Data to examine:
------------------------

-- ==== Sys2Proof/Machine/Fabric.lean ====
section
/-!
DEFINITION. Packets of the fabric (R402 to R408): remote writes, reads and atomics with their answers, NAKs, remote enqueue
(R37, R411 to R413), and count fences (R414 to R417).
-/

namespace Sys2Proof.Machine

/-! ### Receiving -/

/-- A packet that the package has sent to itself is here (R404). -/
def State.selfArrived (s : State) (p : Packet) : Bool :=
  match s.selfDue.find? fun d => d.1 = p with
  | some d => decide (d.2 ≤ s.tb)
  | none => true

/-- A packet reaches this package (R402, R408). One that this package sent to itself is taken from the list of sent packets;
one for another package goes on along its route, or is answered NAK(NO_ROUTE). -/
def State.receive (s : State) (opc : Nat) (p : Packet) (f : State → State) : State :=
  if p.opc ≠ opc then s
  else if s.ownPkg p.spkg then
    (if s.ownPkg p.dpkg && s.out.contains p && s.selfArrived p then
      f { s with out := s.out.erase p, selfDue := s.selfDue.eraseP fun d => d.1 = p } else s)
  else if s.ownPkg p.dpkg then f { s with out := s.out.erase p }
  else if s.hops p.dpkg = 3 then (if nakable p then s.send (nakOf s.pkg p.spkg 2 p) else s)
  else s.send p

/-- A packet that needs a page table of another package waits at this package until it can be taken (log entry 8). -/
def State.keepPacket (s : State) (p : Packet) : State := { s with out := s.out ++ [p] }

/-- An answer to a packet (R406): its TAG comes back, and SCORE is that of the core that asked. -/
def answerTo (pkg opc : Nat) (p : Packet) (arg : W64) (data : List Byte) : Packet where
  opc := opc
  ackreq := false
  ord := false
  dpkg := p.spkg
  spkg := pkg
  score := p.score
  tag := p.tag
  pa := 0
  arg := arg
  rsv := false
  data := data

/-- A packet is answered. -/
def State.answer (s : State) (opc : Nat) (p : Packet) (arg : W64) (data : List Byte) : State := s.send (answerTo s.pkg opc p arg data)

/-- Where a request packet goes in this package (log entry 6): a scratchpad with the requester's address space, or memory. -/
def packetPlace (p : Packet) : Place × Nat :=
  let a := p.arg.toNat
  if nbit a 63 then (.spad (nbits a 30 22) (nbits a 21 0), nbits a 62 47) else (.home (homeKey p.pa), 0)

/-- A request packet is refused at its place (R231, R235). -/
def State.packetRefused (s : State) (p : Packet) (n : Nat) : Bool :=
  match packetPlace p with
  | (.spad c o, asn) => s.windowRefused asn c o n
  | (.home _, _) => !paOk p.pa n
  | _ => true

/-- Bytes of a place of this package, as a packet reads them. -/
def State.placeBytes (s : State) (p : Place) (n : Nat) : List Byte :=
  match p with
  | .spad c o => (s.core c).spadRead o n
  | .home key => readBytes s.mem key n
  | _ => []

/-- The dies whose TLBs hold the entry of a swapped page that another package writes here (R243). -/
def State.staleAt (s : State) (key : Nat) (bs : List Byte) : List Nat :=
  let e : W64 := BitVec.ofNat 64 (leNat bs)
  let old (t : TlbEnt) : Bool :=
    decide (bs.length = 8) && s.ownPkg (nbits t.at_ 55 45) && decide (homeKey t.at_ = key) && decide (t.pte = flipPh e)
  (List.range 8).filter fun d => (s.die d).tlb.any old || s.cores.any fun p => decide (dieOf p.1 = d) && p.2.tlb.any old

/-- A write of another package at its home, under a tag (R361): it changes the bytes, and invalidations leave, also for a page-table entry
that it swaps. -/
def State.remoteWriteAs (s : State) (of key : Nat) (bs : List Byte) : State :=
  (s.staleAt key bs).foldl (fun s d => (s.addFlight (.inval (lineOf key) d of Origin.outside)).1) (s.homeWrite Origin.outside of key bs)

/-- A write of another package at its home, with a fresh tag (R361). -/
def State.remoteApply (s : State) (key : Nat) (bs : List Byte) : State :=
  let r := s.takeTag
  r.1.remoteWriteAs r.2 key bs

/-- The invalidations of a write to memory here that another package has made are on their way: the answer waits for them (R361,
R362). -/
def State.answerPerformed (s : State) (of : Nat) (p : Packet) : State :=
  if s.anyFlight fun _ f => match f with | .inval _ _ w _ => w = of | _ => false then (s.addFlight (.owed of p)).1 else s.send p

/-- Bytes of a place of this package are uncorrectable (R448). -/
def State.placeBad (s : State) (p : Place) (n : Nat) : Bool :=
  match p with
  | .spad c o => (s.core c).spadBad o n
  | .home key => s.homeBad key n
  | _ => false

/-- Bytes written to a place of this package by a packet. -/
def State.placeWrite (s : State) (p : Place) (bs : List Byte) : State :=
  match p with
  | .spad c o => s.setCore c ((s.core c).spadWrite o bs)
  | .home key => s.remoteApply key bs
  | _ => s

/-- The place moved on by bytes. -/
def Place.offset (p : Place) (i : Nat) : Place :=
  match p with
  | .spad c o => .spad c (o + i)
  | .home key => .home (key + i)
  | p => p

/-- The mask of a WR packet that carries pieces of one granule (R223; log entry 6); zero where it carries one run of bytes. -/
def wrMask (p : Packet) : Nat := nbits p.arg.toNat 46 31

/-- Bytes that a WR packet writes. -/
def wrCount (p : Packet) : Nat := if wrMask p = 0 then p.data.length else ((List.range 16).filter (nbit (wrMask p))).length

/-- The runs of bytes that a WR packet writes: offset and bytes. -/
def wrRuns (p : Packet) : List (Nat × List Byte) :=
  if wrMask p = 0 then [(0, p.data)]
  else
    let hit (i : Nat) : Bool := nbit (wrMask p) i && decide (i < 16)
    ((List.range 16).filter fun i => hit i && (i = 0 || !hit (i - 1))).map fun i =>
      (i, ((p.data.drop i).take (((List.range (16 - i)).takeWhile fun j => hit (i + j)).length)))

/-- The write of a WR packet in this package, in one step, under one tag. -/
def State.wrApply (s : State) (of : Nat) (p : Packet) : State :=
  (wrRuns p).foldl (fun s r =>
    match (packetPlace p).1.offset r.1 with
    | .home key => s.remoteWriteAs of key r.2
    | q => s.placeWrite q r.2) s

/-! ### Count fences at their target (R414, R415) -/

/-- The number of a source core of a package among the counts RCVD. -/
def rcvdKey (pkg core : Nat) : Nat := pkg * 512 + core

/-- Bytes of remote posted writes that have reached this package. -/
def State.addRcvd (s : State) (pkg core n : Nat) : State :=
  let k := rcvdKey pkg core
  { s with rcvd := s.rcvd.put 0 k ((s.rcvd.get 0 k + n) % 2 ^ 40) }

/-- A fence is answered FENCE_ANS(n, m): the count m is taken, and ARG carries it, with n as payload (log entry 6). -/
def State.answerFence (s : State) (f : FenceDst) : State :=
  let k := rcvdKey f.spkg f.score
  let m := s.rcvd.get 0 k
  { s with rcvd := s.rcvd.put 0 k 0, fenceDst := s.fenceDst.filter fun x => x.tag ≠ f.tag }.send
    (ctrlPacket 0xB s.pkg f.score f.spkg f.ptag (BitVec.ofNat 64 m) (leBytes 8 f.n))

/-- Fences of a source core whose bytes have all come are answered. -/
def State.settleFences (s : State) (pkg core : Nat) : State :=
  match s.fenceDst.find? fun f =>
    f.spkg = pkg && f.score = core && decide (f.n ≤ s.rcvd.get 0 (rcvdKey pkg core)) with
  | some f => s.answerFence f
  | none => s

/-! ### Requests -/

/-- The address that a write of an exchange copy carries in PA and ARG[15:0] (R425; log entry 6). -/
def copyAddr (p : Packet) : VAddr := BitVec.ofNat 72 (p.arg.toNat % 2 ^ 16 * 2 ^ 56 + p.pa)

/-- A write of an exchange copy at its destination (R425): to the twin pages of the posting core's address space, inside the
receive buffer of the round; or it faults, or waits for a page table. -/
def State.copyWrite (s : State) (of : Nat) (p : Packet) : ERes Unit :=
  let a := p.arg.toNat
  let bs := p.data
  match s.myRounds.find? fun r => r.grp = nbits a 45 34 && r.round = nbits a 61 46 with
  | none => eFault s fPage (copyAddr p)
  | some r =>
    match s.translate r.core false .engWrite (copyAddr p) with
    | (t, .ok (.home key) _) => .ok (t.remoteWriteAs of key bs) ()
    | (t, .wait) => .wait t
    | (t, _) => eFault t fPage (copyAddr p)

/-- `WR` (R231, R361, R408, R414): the write is performed or refused, counted in RCVD, and answered where an answer is asked for, once the
dies here have applied its invalidations. -/
def execWr (p : Packet) (s : State) : Host.Outcome State Fault Refusal :=
  .next (s.receive 1 p fun s =>
    let a := p.arg.toNat
    let r := s.takeTag
    let s := r.1
    let ack (s : State) (no : Bool) : State :=
      if p.ackreq then s.answerPerformed r.2 (answerTo s.pkg 6 p (if no then 1 else 0) []) else s
    if !nbit a 63 && nbit a 62 then
      match s.copyWrite r.2 p with
      | .ok t _ => ack t false
      | .fault t .. => ack t true
      | .wait t => t.keepPacket p
    else
      let no := s.packetRefused p p.data.length
      let s := if no then s else s.wrApply r.2 p
      ack ((s.addRcvd p.spkg p.score (wrCount p)).settleFences p.spkg p.score) no)

/-- The length that an RD packet asks for (log entry 6). -/
def rdLen (p : Packet) : Nat :=
  let a := p.arg.toNat
  if nbit a 63 then nbits a 46 34 else nbits a 12 0

/-- `RD` (R406, R231, R448): the answer carries the bytes, or says that the window refuses, or that the bytes are
uncorrectable. -/
def execRd (p : Packet) (s : State) : Host.Outcome State Fault Refusal :=
  .next (s.receive 2 p fun s =>
    let n := rdLen p
    if s.packetRefused p n then s.answer 3 p 1 []
    else if s.placeBad (packetPlace p).1 n then s.answer 3 p 2 []
    else s.answer 3 p 0 (s.placeBytes (packetPlace p).1 n))

/-- The operation, type and values of an AMO packet (log entry 6). -/
def amoOf (p : Packet) : Nat × Nat × List Nat :=
  let h := field p.data 0 1
  let n := amoSize (h / 16)
  (h % 16, h / 16, (List.range ((p.data.length - 1) / n)).map fun i => field p.data (1 + n * i) n)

------------------------

Task brief:
Would you retype the lines above from the one with "of bytes. -/" down to the one with "if wrMask p = 0 then [(0, p.data)]", word for word, both ends included and no other lines?

Task output:
/-- The mask of a WR packet that carries pieces of one granule (R223; log entry 6); zero where it carries one run of bytes. -/
def wrMask (p : Packet) : Nat := nbits p.arg.toNat 46 31

/-- Bytes that a WR packet writes. -/
def wrCount (p : Packet) : Nat := if wrMask p = 0 then p.data.length else ((List.range 16).filter (nbit (wrMask p))).length

/-- The runs of bytes that a WR packet writes: offset and bytes. -/
def wrRuns (p : Packet) : List (Nat × List Byte) :=
  if wrMask p = 0 then [(0, p.data)]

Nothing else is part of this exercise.